NOMAA to Petition Dept. of Education for National Recognition
The National Oriental Medicine Accreditation Agency (NOMAA) has announced it will submit an application to the Department of Education for recognition as an accrediting body.
NOMAA will officially petition the department for initial recognition at a meeting of the National Advisory Committee on Institutional Quality and Integrity in Arlington, Va. in June.
Currently, the Accreditation Commission of Acupuncture and Oriental Medicine is the only national accrediting body recognized by the Department of Education in the field of Oriental medicine. ACAOM is recognized as an accrediting agency for schools and programs that offer first-professional master's degree and professional master's-level certificate and diploma programs in acupuncture and Oriental medicine. NOMAA's petition, on the other hand, is for recognition as an accrediting agency for institutions and programs that offer entry-level professional doctoral degrees in Oriental medicine.
According to the U.S. Code of Federal Regulations, for accrediting agencies to be recognized by the Secretary of Education, they must demonstrate that they are considered "reliable authorities regarding the quality of education or training offered by the institutions or programs they accredit." Agencies also must demonstrate that their accreditation standards and policies are widely accepted in the U.S. by educators and educational institutions, licensing bodies, practitioners and employers in their particular field.
Upon reviewing NOMAA's petition, the National Advisory Committee will submit its recommendations to the Secretary of Education for further action. Interested parties are encouraged to contact NOMAA via the agency's Web site (www.nomaa.org) for more information.
World-Renowned Author, Lecturer Joins Santa Barbara College of Oriental Medicine
The Santa Barbara College of Oriental Medicine has announced that Giovanni Maciocia, one of Europe's most highly respected practitioners and the author of several textbooks on Chinese medicine, has joined the college as its curriculum development director. He also will serve as a member of the school's clinical and academic faculty, bringing more than 30 years of experience as a writer and educator.
"Giovanni represents the highest standards in academic and clinical excellence," said Dr. JoAnn Tall, Santa Barbara's president. "His partnership with SBCOM supports our 25-year commitment to innovation and quality of education and care in the field of Oriental medicine."
"I have always been struck by the enthusiasm and professionalism of American practitioners of Chinese medicine," added Maciocia. "I greatly look forward to working with SBCOM to further develop the college and their teaching, and to spending more time teaching American audiences."
Mr. Maciocia is a 1974 graduate of the International College of Oriental Medicine, and has operated a practice in England since that time. In 1977, he graduated from the National Institute of Medical Herbalists; in 1996, he was appointed visiting professor of the Nanjing University of Traditional Chinese Medicine, one of China's foremost teaching institutions. In addition to his writings and lectures, he has produced more than 70 herbal formulas designed to treat common ailments and gynecological conditions.
ACTCM Receives Approval to Offer Doctoral Program
The American College of Traditional Chinese Medicine has announced that its doctoral program has received approval from the Accreditation Commission for Acupuncture and Oriental Medicine and the California Bureau for Private Postsecondary and Vocational Education, making it the first acupuncture school in northern California to have its doctoral program receive approval from both agencies. The program will be offered at the college's San Francisco campus, and is set to begin in October 2006.

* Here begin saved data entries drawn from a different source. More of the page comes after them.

-- ==== Sys2Proof/Machine/Work.lean ====
section
/-!
DEFINITION. Beds, launches, graphs, phases and jobs: handles, records, completion counters, phases and their lines, the seed tray, and the
instructions that use them (spec 10, R190 to R215; 15, R283; 26, R425). -/
namespace Sys2Proof.Machine

/-! ## Objects and handles (spec 10, Table 10.1, R191, R192). Levels: 0 bed, 1 launch, 2 graph, 3 phase, 4 job -/

def entryLimit : Nat := 2 ^ 20
/-- A new object takes the lowest unused hub entry, with a new generation; when none is unused, the entries of complete objects are
reused. The index of the object is answered. -/
def newObj (s : State) (o : Obj) : State × Nat :=
  let objs := if s.objs.length < entryLimit then s.objs else s.objs.filter (fun e => !e.2.complete)
  let idx := ((below (objs.length + 1)).find? (fun i => (tabFind objs i).isNone)).getD 0
  let gen := match tabFind s.gens idx with | some g => (g + 1) % 2 ^ 20 | none => 0
  ({ s with objs := tabPut objs idx { o with gen }, gens := tabPut s.gens idx gen }, idx)
/-- The handle of an object. -/
def handleOf (s : State) (idx : Nat) : Nat :=
  match objAt s idx with
  | some o => o.lvl * 2 ^ 61 + o.job % 2 ^ 16 * 2 ^ 40 + o.gen * 2 ^ 20 + idx
  | none => 0
/-- The object of a level that contains an object. -/
def ancestor (s : State) (lvl idx : Nat) : Option Nat :=
  match objAt s idx with
  | none => none
  | some o =>
    if o.lvl = lvl then some idx
    else if lvl = 4 then some (jobAt s o.job).obj
    else if o.lvl = 0 then (if lvl = 1 then some o.up else match objAt s o.up with
      | some l => if lvl = 2 then some l.up else if lvl = 3 then some l.phase else none
      | none => none)
    else if o.lvl = 1 then (if lvl = 2 then some o.up else if lvl = 3 then some o.phase else none)
    else if o.lvl = 2 ∧ lvl = 3 then some o.up
    else none
/-- What a handle names for an instruction of a level (spec 10, R192). -/
inductive Named where
  | bad
  | stale
  | obj (idx : Nat)
  deriving DecidableEq, Repr
/-- A handle that is not 0 resolved at a level for a job. -/
def resolve (s : State) (job lvl h : Nat) : Named :=
  let l := h / 2 ^ 61
  if 4 < l ∨ lvl < l ∨ bitsOf h 56 5 ≠ 0 ∨ bitsOf h 40 16 ≠ job % 2 ^ 16 then .bad
  else match objAt s (h % 2 ^ 20) with
    | none => .stale
    | some o => if o.gen = bitsOf h 20 20 ∧ o.lvl = l then (match ancestor s lvl (h % 2 ^ 20) with | some i => .obj i | none => .stale) else .stale
/-- A handle as a drill names it: 0 is its own object at the level. -/
def resolveFor (s : State) (d : Drill) (lvl h : Nat) : Named :=
  if h = 0 then (match ancestor s lvl d.bed with | some i => .obj i | none => .stale) else resolve s d.job lvl h
/-- The job's own object and its root phase, made when its first launch is created. -/
def ensureJob (s : State) (jn die : Nat) : State :=
  let j := jobAt s jn
  if (match objAt s j.obj with | some o => decide (o.lvl = 4 ∧ o.job = jn) && !o.complete | none => false) then s
  else
    let (s1, a) := newObj s { lvl := 4, job := jn, die }
    let (s2, b) := newObj s1 { lvl := 3, job := jn, die, root := true, up := a }
    onJob s2 jn (fun x => { x with obj := a, rootPhase := b })

/-! ## Completion (spec 10, R190, R200, R201; 15, R283) -/

/-- PHWAITs on a phase go on. -/
def phaseWaiters (s : State) (idx : Nat) : State :=
  (s.drills.filter (fun e => decide (e.2.stemWait = .phwait idx))).foldl (fun t e => post t (.phwaitRelease e.1)) s
/-- A phase is complete; its line is free. -/
def completePhase (s : State) (idx : Nat) : State :=
  match objAt s idx with
  | none => s
  | some o =>
    let s1 := onObj s idx (fun x => { x with complete := true, err := x.err || x.cancelled, count := 0 })
    let s2 := if o.root then s1 else { s1 with lines := tabDel s1.lines o.line }
    wake (phaseWaiters s2 idx) (fun w => decide (w = .entry))
/-- The job completes when its launches have and it was ended or cancelled; its root phase completes with it. -/
def jobDone (s : State) (jn : Nat) : State :=
  let i := (jobAt s jn).obj
  match objAt s i with
  | none => s
  | some o =>
    if o.lvl = 4 ∧ o.job = jn ∧ o.count = 0 ∧ !o.complete ∧ (o.cancelled ∨ o.released) then
      let s1 := onObj s i (fun x => { x with complete := true })
      onObj (completePhase s1 (jobAt s jn).rootPhase) (jobAt s jn).rootPhase (fun x => { x with err := x.err || o.cancelled })
    else s
/-- The graph completes when its counter is 0 and none of its drills remains. -/
def graphDone (s : State) (idx : Nat) : State :=
  onObj s idx (fun o => if o.count = 0 ∧ o.liveDrills = 0 then { o with complete := true } else o)
/-- An object takes a stamp (spec 15, R283). -/
def stampObj (s : State) (idx stamp : Nat) : State := onObj s idx (fun o => { o with stamp := max o.stamp stamp })
/-- The arrival of a launch at its phase's destination. -/
def sendArrival (s : State) (phase dest : Nat) (err : Bool) : State :=
  match objAt s phase with
  | none => s
  | some p =>
    if p.root then s
    else match p.dests[dest]? with
      | some (_, dev, die, _) => if dev = 0 then post s (.phaseArrival phase dest err) else notify s (.toDevice dev die dest)
      | none => s
/-- A cancelled phase completes, in error, with its last launch (R201, R211). -/
def phaseOver (s : State) (idx : Nat) : State :=
  match objAt s idx with
  | none => s
  | some o =>
    if o.lvl = 3 ∧ o.cancelled ∧ !o.complete ∧ !o.root ∧ s.objs.all (fun x => decide (x.2.lvl ≠ 1 ∨ x.2.phase ≠ idx) || x.2.complete) then completePhase s idx else s
/-- Launches that list a launch are tried again. -/
def retestDeps (s : State) : State :=
  (s.objs.filter (fun o => decide (o.2.lvl = 1 ∧ o.2.deps ≠ []) && !o.2.released && !o.2.complete)).foldl (fun t o => post t (.launchDependenceRelease o.1)) s
/-- A launch is complete: it counts in its graph and job, its arrival is sent, and those that depend on it are tried. -/
def completeLaunch (s : State) (idx : Nat) : State :=
  match objAt s idx with
  | none => s
  | some o =>
    if o.complete then s
    else
      let job := (jobAt s o.job).obj
      let s1 := onObj s idx (fun x => { x with complete := true, count := 0 })
      let s2 := onObj (stampObj s1 o.up o.stamp) o.up (fun g => { g with count := g.count - 1 })
      let s3 := onObj (stampObj (stampObj s2 o.phase o.stamp) job o.stamp) job (fun g => { g with count := g.count - 1 })
      let s4 := sendArrival (graphDone s3 o.up) o.phase (bitsOf (o.words.getD 6 0).toNat 57 6) o.cancelled
      wake (retestDeps (jobDone (phaseOver s4 o.phase) o.job)) (fun w => decide (w = .entry))
/-- A launch whose counter may have reached 0. -/
def launchDone (s : State) (idx : Nat) : State :=
  match objAt s idx with
  | some o => if o.count = 0 ∧ (o.released ∨ o.cancelled) then completeLaunch s idx else s
  | none => s
/-- A bed whose counter has reached 0 is complete. -/
def bedDone (s : State) (idx : Nat) : State :=
  match objAt s idx with
  | none => s
  | some o =>
    if o.count ≠ 0 ∨ o.complete then s
    else
      let s1 := onObj s idx (fun x => { x with complete := true, hoses := [] })
      launchDone (onObj (stampObj s1 o.up o.stamp) o.up (fun l => { l with count := l.count - 1 })) o.up
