/-! ## Fetch (spec 02, R52; 03, R75; 01, R17; 23, R388) -/

/-- ILLEGAL_INSTRUCTION: a word that the decoder refuses. -/
def execIllegalInstruction (slot : Nat) (leaf : Bool) (word : BitVec 96) (s : State) : Host.Outcome State Fault Refusal :=
  .next (if leaf then leafTrap s slot cIllegal (BitVec.ofNat 64 (word.toNat / 2 ^ 32)) 0 [] else stemTrap s slot cIllegal (word.setWidth 64))
/-- INSTRUCTION_FETCH_FAULT: TVAL is the address fetched; a poisoned sector sets PSN, and TEA0 holds its address. -/
def execInstructionFetchFault (slot : Nat) (leaf : Bool) (addr : VAddr) (sector : Option Nat) (s : State) : Host.Outcome State Fault Refusal :=
  match drillAt s slot with
  | none => .next s
  | some d =>
    let psn := match sector with | some _ => 2 ^ 28 | none => 0
    let tea : Tab Word := match sector with | some p => [(0, BitVec.ofNat 64 p)] | none => []
    .next (raise s slot { cause := causeWord leaf (cFetch + psn), tval := addr.setWidth 64, tea, epc := d.pc })

end Sys2Proof.Machine
end

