-- ==== Sys2Proof/Machine/Pages.lean ====
section
/-!
DEFINITION. Pages: the first-touch pool, bench maps and migration (spec 17, R311, R313 to R317). -/
namespace Sys2Proof.Machine

/-- POOL_PAGE_ADD: a page joins its die's ring; the first load parked on that ring issues again and takes it (R311). -/
def execPoolPageAdd (die size pa : Nat) (s : State) : Host.Outcome State Fault Refusal :=
  let ring := tabGet [] (dieAt s die).pool size
  if 2 < size ∨ 4096 ≤ ring.length ∨ pa % 2 ^ shiftOf size ≠ 0 then .next s
  else
    let s1 := onDie s die (fun d => { d with pool := tabSet [] d.pool size (ring ++ [pa]) })
    match s1.drills.find? (fun e => match e.2.stemWait with | .pool d z _ => decide (d = die ∧ z = size) | _ => false) with
    | some e => .next (putDrill s1 e.1 { e.2 with stemWait := .none })
    | none => .next s1

/-- BENCH_MAP_WRITE: an entry written with present and dirty clear; an entry cleared is written back first (R313, R314). An entry outside the
bench, or one that is not aligned, is not written. -/
def execBenchMapWrite (core idx off len : Nat) (va : VAddr) (job : Nat) (s : State) : Host.Outcome State Fault Refusal :=
  if 8 ≤ idx then .next s
  else if len = 0 then .next (if (tabFind (coreAt s core).bmap idx).isSome then post s (.benchMapWriteback core idx) else s)
  else if off % 2048 ≠ 0 ∨ len % 2048 ≠ 0 ∨ va.toNat % 2048 ≠ 0 ∨ benchSize s core < off + len ∨ 2 ^ 56 < va.toNat + len then .next s
  else .next (onCore s core (fun c => { c with bmap := tabPut c.bmap idx { off, len, va, job } }))
/-- BENCH_MAP_WRITEBACK (R314). -/
def execBenchMapWriteback (core idx : Nat) (s : State) : Host.Outcome State Fault Refusal := .next (mapWriteBack s core idx)

/-! ## Migration -/

/-- Whether an address lies in the page that moves. -/
def inMove (m : Move) (pa : Nat) : Bool := decide (m.old ≤ pa ∧ pa < m.old + m.size)
/-- Accesses that used the page's old translation and are not yet performed. -/
def moveBusy (s : State) (m : Move) : Bool :=
  s.stores.any (fun p => inMove m (p.2.line * 128)) || s.remotes.any (fun r => decide (r.2.answer = none) && inMove m r.2.pa)
  || s.clusters.any (fun c => c.2.order.any (fun a => inMove m (a.2.2 * 2048)))
  || s.dies.any (fun d => d.2.busy.any (fun b => inMove m (b.1 * 128)))
/-- The tier and frame of an entry's word 1 replaced, LOCK cleared. -/
def movedWord (w frame tier : Nat) : Nat :=
  let keep := w - bitsOf w 63 1 * 2 ^ 63 - bitsOf w 61 2 * 2 ^ 61 - bitsOf w 16 36 * 2 ^ 16
  keep + tier * 2 ^ 61 + frame % 2 ^ 52
/-- The move ends: what waited on the page translates anew. -/
def moveEnd (s : State) (die : Nat) (m : Move) : State :=
  let s1 := onDie (dropPte s m.pte) die (fun d => { d with move := none })
  let s2 := s1.clusters.foldl (fun t c => c.2.engines.foldl (fun u e => postAll u (e.2.map (fun x => Msg.copyRetire x.slot x.cls))) t) s1
  let s3 := s2.cores.foldl (fun t c => if c.2.mq.isEmpty then t else post t (.matrixRetire c.1)) s2
  wake s3 (fun w => onLine w || decide (w = .retire) || (match w with | .shoot _ => true | _ => false))
/-- LOCK cleared and word 1 otherwise unchanged (R317). -/
def moveAbort (s : State) (die : Nat) (m : Move) : State :=
  let w := freshRead s (m.pte + 8) 8
  moveEnd (coherentWrite s (m.pte + 8) 8 (w - bitsOf w 63 1 * 2 ^ 63)) die m
/-- Commands that hold the old translation take the new one. -/
def retarget (s : State) (m : Move) (w : Word) : State :=
  let f (t : Trans) : Trans := if t.pte = some m.pte then { t with word1 := w, frame := m.frame } else t
  { s with clusters := s.clusters.map (fun c => (c.1, { c.2 with engines := c.2.engines.map (fun e => (e.1, e.2.map (fun x => { x with trans := x.trans.map f }))) })) }
/-- Steps 2 to 4 of R315 on a page whose accesses have all been performed. -/
def moveFinish (s : State) (die : Nat) (m : Move) : State :=
  let s1 := (below 16).foldl (fun t c => expelTiles t c m.old (m.old + m.size)) s
  if (below (m.size / 32)).any (fun k => freshPsn s1 (m.old + 32 * k)) then moveAbort s1 die m
  else if freshRead s1 (m.pte + 8) 8 ≠ m.locked.toNat then moveAbort s1 die m
  else
    let s2 := coherentWrite s1 m.frame m.size (freshRead s1 m.old m.size)
    let w := movedWord m.locked.toNat m.frame ((tierOf m.frame).getD 0)
    let s3 := coherentWrite s2 (m.pte + 8) 8 w
    let s4 := { s3 with dies := s3.dies.map (fun d => (d.1, restampRange d.2 m.frame (m.frame + m.size))) }
    moveEnd (retarget s4 m (BitVec.ofNat 64 w)) die m
/-- MIGRATION_MOVE: a first arrival locks a 64 KiB or 2 MiB page of canopy or HBM and removes its translations; later ones end the move once
nothing of the page is under way. A page or frame that cannot be moved is left alone (R315 to R317). -/
def execMigrationMove (die job : Nat) (va : VAddr) (frame : Nat) (s : State) : Host.Outcome State Fault Refusal :=
  match (dieAt s die).move with
  | some m => if m.job = job ∧ m.va = va ∧ m.frame = frame ∧ !moveBusy s m then .next (moveFinish s die m) else .next s
  | none =>
    match (if (jobAt s job).rootOk && !bitOf va.toNat 55 then nativeWalk s job va.toNat else none) with
    | none => .next s
    | some t =>
      match t.pte with
      | none => .next s
      | some pte =>
        let size := 2 ^ t.shift
        let w := freshRead s (pte + 8) 8
        let near (x : Nat) : Bool := decide (tierOf x = some 0 ∨ tierOf x = some 1) && !inHubWindow x
        let free := decide (frame + size ≤ t.frame ∨ t.frame + size ≤ frame)
        if 21 < t.shift ∨ bitOf w 63 ∨ frame % size ≠ 0 ∨ !near t.frame ∨ !near frame ∨ !near (frame + size - 1) ∨ !free then .next s
        else
          let w' := w + 2 ^ 63
          let m : Move := { job, va, pte, frame, old := t.frame, size, locked := BitVec.ofNat 64 w' }
          let s1 := dropPte (coherentWrite s (pte + 8) 8 w') pte
          let s2 := strikeEntries s1 (fun _ => true) job
          .next (post (onDie s2 die (fun d => { d with move := some m })) (.migrationMove die job va frame))

end Sys2Proof.Machine
end

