-- ==== Sys2Proof/Machine/Manage.lean ====
section
/-!
DEFINITION. Bring-up, power and management: boot, recovery, attestation, heat, bank power, the management registers and the debugger (spec 31,
R462 to R469; 29, R451, R459, R460; 23, R398). -/
namespace Sys2Proof.Machine

/-! ## Boot (R462, R463) -/

def bstatBit (b : Nat) : BitVec 32 := BitVec.ofNat 32 (2 ^ b)
/-- BSTAT changed. -/
def onBstat (s : State) (f : BitVec 32 → BitVec 32) : State := { s with mgmt := { s.mgmt with bstat := f s.mgmt.bstat } }
def inRecovery (s : State) : Bool := bitOf s.mgmt.bstat.toNat 9
/-- The stage is recorded before it begins. -/
def setStage (s : State) (k : Nat) : State := onBstat s (fun b => (b &&& 0xFFFFFFF8) ||| BitVec.ofNat 32 (k % 8))
/-- Whether a stage fails. -/
def stageFails (im : Image) (k : Nat) : Bool := if k = 2 then !im.verifies || decide (im.version < im.minimum) else decide (im.failing = some k)
/-- The base of a die's mailboxes in its own HBM. -/
def publishedBase (die : Nat) : Nat := die * 0x1800000000 + ((Config.mailboxBase die).toNat + 1) * 16384
/-- The work of a stage (Table 31.1). -/
def stageWork (s : State) (im : Image) (k : Nat) : State :=
  if k = 2 then onBstat s (fun b => (b &&& 0x0000FFFF) ||| BitVec.ofNat 32 (im.version.toNat * 65536))
  else if k = 4 then
    { s with
      cores := s.cores.map (fun c => (c.1, { c.2 with bench := [], benchPsn := [], tags := [], tiles := [], esp := [], espTy := [], soft := [] })),
      clusters := s.clusters.map (fun c => (c.1, { c.2 with tiles := [], wback := [] })),
      dies := (below 4).foldl (fun t d => tabPut t d { tabGet {} t d with trained := true }) s.dies,
      mgmt := { s.mgmt with hbmrate := 0 } }
  else if k = 5 then { s with hokuxUp := below 16 }
  else if k = 6 then
    onBstat { s with cxlUp := below 4, dies := (below 4).foldl (fun t d => tabPut t d { tabGet {} t d with mailBase := publishedBase d }) s.dies } (fun b => b ||| bstatBit 10)
  else s
/-- The stages from k on, n of them; a stage that fails stops the sequence with ERR, and stage 2 enters recovery. -/
def bootFrom (s : State) (im : Image) (k n : Nat) : State :=
  match n with
  | 0 => s
  | m + 1 =>
    let s1 := setStage s k
    if stageFails im k then onBstat s1 (fun b => b ||| bstatBit 8 ||| (if k = 2 then bstatBit 9 else 0)) else bootFrom (stageWork s1 im k) im (k + 1) m
/-- The module as power comes up: every part at its reset value but the memory of the host and the pool, and lost parts. -/
def powerUp (s : State) : State :=
  { State.reset with
    mem := s.mem.filter (fun c => decide (hostBase ≤ c.1)), psn := s.psn.filter (fun k => decide (hostBase ≤ k * 32)),
    lostParts := s.lostParts, notices := s.notices, sched := s.sched, tick := s.tick, cycle := s.cycle }
/-- POWER_GOOD. -/
def execPowerGood (image : Image) (s : State) : Host.Outcome State Fault Refusal := .next (bootFrom (powerUp s) image 1 6)
/-- RECOVERY_IMAGE: in recovery, the sequence starts again at stage 2. -/
def execRecoveryImage (image : Image) (s : State) : Host.Outcome State Fault Refusal :=
  if inRecovery s then .next (bootFrom (onBstat s (fun b => b &&& ~~~(bstatBit 8 ||| bstatBit 9))) image 2 5) else .next s
/-- SPDM_REQUEST: the signed answer over the nonce (spec 29, R460). -/
def execSpdmRequest (port : Nat) (nonce : Word) (s : State) : Host.Outcome State Fault Refusal := .next (notify s (.spdm port (Config.spdmAnswer nonce)))

/-! ## Heat and power (R465, R466) -/

/-- Level of a temperature, 4 for a trip (Table 31.2). -/
def heatLevel (t : Nat) : Nat := if t < 95 then 0 else if t < 100 then 1 else if t < 105 then 2 else if t < 110 then 3 else 4
/-- A die's level is the greater of its hub's own and firmware's; below 3, stalled engine words issue again. -/
def setLevel (s : State) (die hot low : Nat) : State :=
  let n := max hot low
  let s1 := onDie s die (fun d => { d with hot := hot, throttleMin := low, level := n })
  if n < 3 then wake s1 (fun w => decide (w = .engine)) else s1
/-- THERMAL_LEVEL_CHANGE: TEMP is reported, the level rises at once and falls with 3 °C of hysteresis; a trip fails the die and takes its CXL port
down. -/
def execThermalLevelChange (die temp : Nat) (s : State) : Host.Outcome State Fault Refusal :=
  let t := min temp 255
  let old := bitsOf s.mgmt.temp.toNat (8 * die) 8
  let s1 := { s with mgmt := { s.mgmt with temp := BitVec.ofNat 32 (s.mgmt.temp.toNat - old * 2 ^ (8 * die) + t * 2 ^ (8 * die)) } }
  let hot := (dieAt s die).hot
  let up := heatLevel temp
  if up = 4 then .next (linkDown (failDie s1 die) die)
  else .next (setLevel s1 die (if hot ≤ up then up else max up (min hot (heatLevel (temp + 3)))) (dieAt s die).throttleMin)
/-- Whether a job owns a bank, or a Tendril holds it. Banks 0 to 7 are the bench and what is lent; the others hold registers and engine store. -/
def bankInUse (c : CoreSt) (bank : Nat) : Bool :=
  if bank < 8 then decide (8 - c.lend ≤ bank) || c.ownBench.isSome else !c.ownRegs.isEmpty || c.ownTiles.isSome || c.ownEsp.isSome
/-- SRAM_BANK_POWER: firmware changes the power of a bank that nobody uses. -/
def execSramBankPower (core bank : Nat) (power : BankPower) (s : State) : Host.Outcome State Fault Refusal :=
  .next (onCore s core (fun c => if bankInUse c bank then c else { c with power := tabSet .on c.power bank power }))

/-! ## Management registers (R468, R469, Table 31.3) -/

/-- THR as it reads. -/
def thrWord (s : State) : Nat := packFields 2 (fun d => (dieAt s d).level) 4
/-- A register as the host and the Gardeners read it; during recovery every register but BSTAT reads 0. -/
def mgmtRead (s : State) (off : Nat) : Word :=
  let m := s.mgmt
  if off = 0x0008 then m.bstat.setWidth 64
  else if inRecovery s then 0
  else if off = 0x0000 then 0x0D4A0300
  else if off = 0x0010 then m.temp.setWidth 64
  else if off = 0x0018 then BitVec.ofNat 64 (thrWord s)
  else if off = 0x0020 then m.pcap.setWidth 64
  else if off = 0x0028 then m.hbmrate.setWidth 64
  else if off = 0x0030 then m.cec
  else if off = 0x0038 then m.uec
  else if 0x0100 ≤ off ∧ off < 0x0140 ∧ off % 16 = 0 then tabGet 0 m.olbase ((off - 0x0100) / 16)
  else if 0x0100 ≤ off ∧ off < 0x0140 ∧ off % 16 = 8 then (tabGet 0 m.olcap ((off - 0x0100) / 16)).setWidth 64
  else if 0x0200 ≤ off ∧ off < 0x0300 ∧ off % 8 = 0 then tabGet 0 m.pwin ((off - 0x0200) / 8)
  else if off = 0x0400 then m.dbgaddr
  else if off = 0x0408 then m.dbgctl.setWidth 64
  else if 0x0420 ≤ off ∧ off < 0x0440 ∧ off % 8 = 0 then BitVec.ofNat 64 (bitsOf m.dbgdata.toNat (8 * (off - 0x0420)) 64)
  else 0
/-- Whether a die has failed. -/
def anyFailed (s : State) : Bool := s.dies.any (fun d => d.2.failed)
/-- HBMRATE written: a legal rate is set and every stack is to be retrained (spec 27, R435). -/
def setRate (s : State) (x : Nat) : State :=
  if x % 4 = 3 then s
  else
    let s1 := { s with mgmt := { s.mgmt with hbmrate := BitVec.ofNat 32 (x % 4) } }
    (below 8).foldl (fun t i => post (onDie t (i / 2) (fun d => { d with retrain := tabPut d.retrain (i % 2) s.cycle })) (.hbmRetrain (i / 2) (i % 2))) s1
/-- A pool window word written: firmware clears FAIL and cannot set it; reserved bits stay 0 (spec 29, Table 29.3). -/
def setWindow (s : State) (i : Nat) (x : Word) : State :=
  let old := tabGet 0 s.mgmt.pwin i
  let keep : Word := if i % 2 = 0 then 0xBFFF0000003FFFFF else 0x3FFFFF
  let y := (x &&& keep) ||| (if i % 2 = 0 then x &&& old &&& BitVec.ofNat 64 (2 ^ 62) else 0)
  { s with mgmt := { s.mgmt with pwin := tabSet 0 s.mgmt.pwin i y } }
/-- DBGCTL written: GO starts a read unless one is under way. -/
def startDebug (s : State) (x : Nat) : State :=
  if !bitOf x 0 || s.mgmt.dbgbusy then s else post { s with mgmt := { s.mgmt with dbgbusy := true, dbgctl := 0 } } .debugReadDone
/-- HBMRATE_WRITE. -/
def execHbmrateWrite (value : BitVec 32) (s : State) : Host.Outcome State Fault Refusal := if inRecovery s then .next s else .next (setRate s value.toNat)
/-- PWIN_WRITE. -/
def execPwinWrite (win word : Nat) (value : Word) (s : State) : Host.Outcome State Fault Refusal := if inRecovery s then .next s else .next (setWindow s (2 * win + word) value)
/-- DEBUG_READ. -/
def execDebugRead (value : BitVec 32) (s : State) : Host.Outcome State Fault Refusal := if inRecovery s then .next s else .next (startDebug s value.toNat)
/-- Whether a sector is powered: a die that has tripped or failed has its stacks off, and no part of the module is behind a hole of the map. -/
def powered (s : State) (pa : Nat) : Bool := (tierOf pa).isSome && !(dieAt s (homeOf s pa)).failed
/-- DEBUG_READ_DONE (R398, R469): the sector as a .by access reads it; an unpowered one reads as all ones. -/
def execDebugReadDone (s : State) : Host.Outcome State Fault Refusal :=
  if !s.mgmt.dbgbusy then .next s
  else
    let pa := s.mgmt.dbgaddr.toNat
    let on := powered s pa
    let x : BitVec 256 := if on then BitVec.ofNat 256 (freshRead s pa 32) else BitVec.allOnes 256
    .next { s with mgmt := { s.mgmt with dbgbusy := false, dbgdata := x, dbgctl := if on then 2 else 6 } }
/-- MGMT_REGISTER_WRITE, by the host or, with `fw`, by firmware. THR: firmware raises a die's level above its hub's own. -/
def execMgmtRegisterWrite (off : Nat) (value : Word) (fw : Bool) (s : State) : Host.Outcome State Fault Refusal :=
  let x := value.toNat
  let m := s.mgmt
  let put (y : Mgmt) : State := { s with mgmt := y }
  if off = 0x0008 ∧ fw = true then .next (put { m with bstat := BitVec.ofNat 32 x &&& 0xFFFF0707 })
  else if inRecovery s then .next s
  else if off = 0x0018 ∧ fw = true then
    .next ((below 4).foldl (fun t d => let f := bitsOf x (2 * d) 2; setLevel t d (dieAt t d).hot (if (dieAt t d).hot < f then f else 0)) s)
  else if off = 0x0020 then .next (if 1200 ≤ x % 4096 ∧ x % 4096 ≤ 2400 then put { m with pcap := BitVec.ofNat 32 (x % 4096) } else s)
  else if off = 0x0028 then .next (setRate s x)
  else if off = 0x0030 ∧ fw = true then .next (put { m with cec := value })
  else if off = 0x0038 ∧ fw = true then .next (put { m with uec := value })
  else if 0x0100 ≤ off ∧ off < 0x0140 ∧ off % 16 = 0 ∧ fw = true then
    .next (if anyFailed s then s else put { m with olbase := tabSet 0 m.olbase ((off - 0x0100) / 16) (BitVec.ofNat 64 (x / 256 * 256)) })
  else if 0x0100 ≤ off ∧ off < 0x0140 ∧ off % 16 = 8 ∧ fw = true then
    .next (if anyFailed s then s else put { m with olcap := tabSet 0 m.olcap ((off - 0x0100) / 16) (BitVec.ofNat 32 x) })
  else if 0x0200 ≤ off ∧ off < 0x0300 ∧ off % 8 = 0 ∧ fw = true then .next (setWindow s ((off - 0x0200) / 8) value)
  else if off = 0x0400 then .next (put { m with dbgaddr := BitVec.ofNat 64 (bitsOf x 5 47 * 32) })
  else if off = 0x0408 then .next (startDebug s x)
  else .next s

end Sys2Proof.Machine
end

ACTCM's doctoral program is a clinically based professional program that emphasizes an integrated approach to patient health, with specializations in pain management and women's health. The program will be offered in four-day modules that meet once a month, and will require approximately two years for completion. Clinical training will be provided at the ACTCM campus, along with off-site facilities at the Osher Center for Integrated Medicine and California Pacific Center. In addition, the program's clinical component will include "capstone" projects for students, which will be published by ACTCM and contribute to traditional Chinese medical literature. Graduates of the program will be awarded a Doctorate of Acupuncture and Oriental Medicine (DAOM) degree.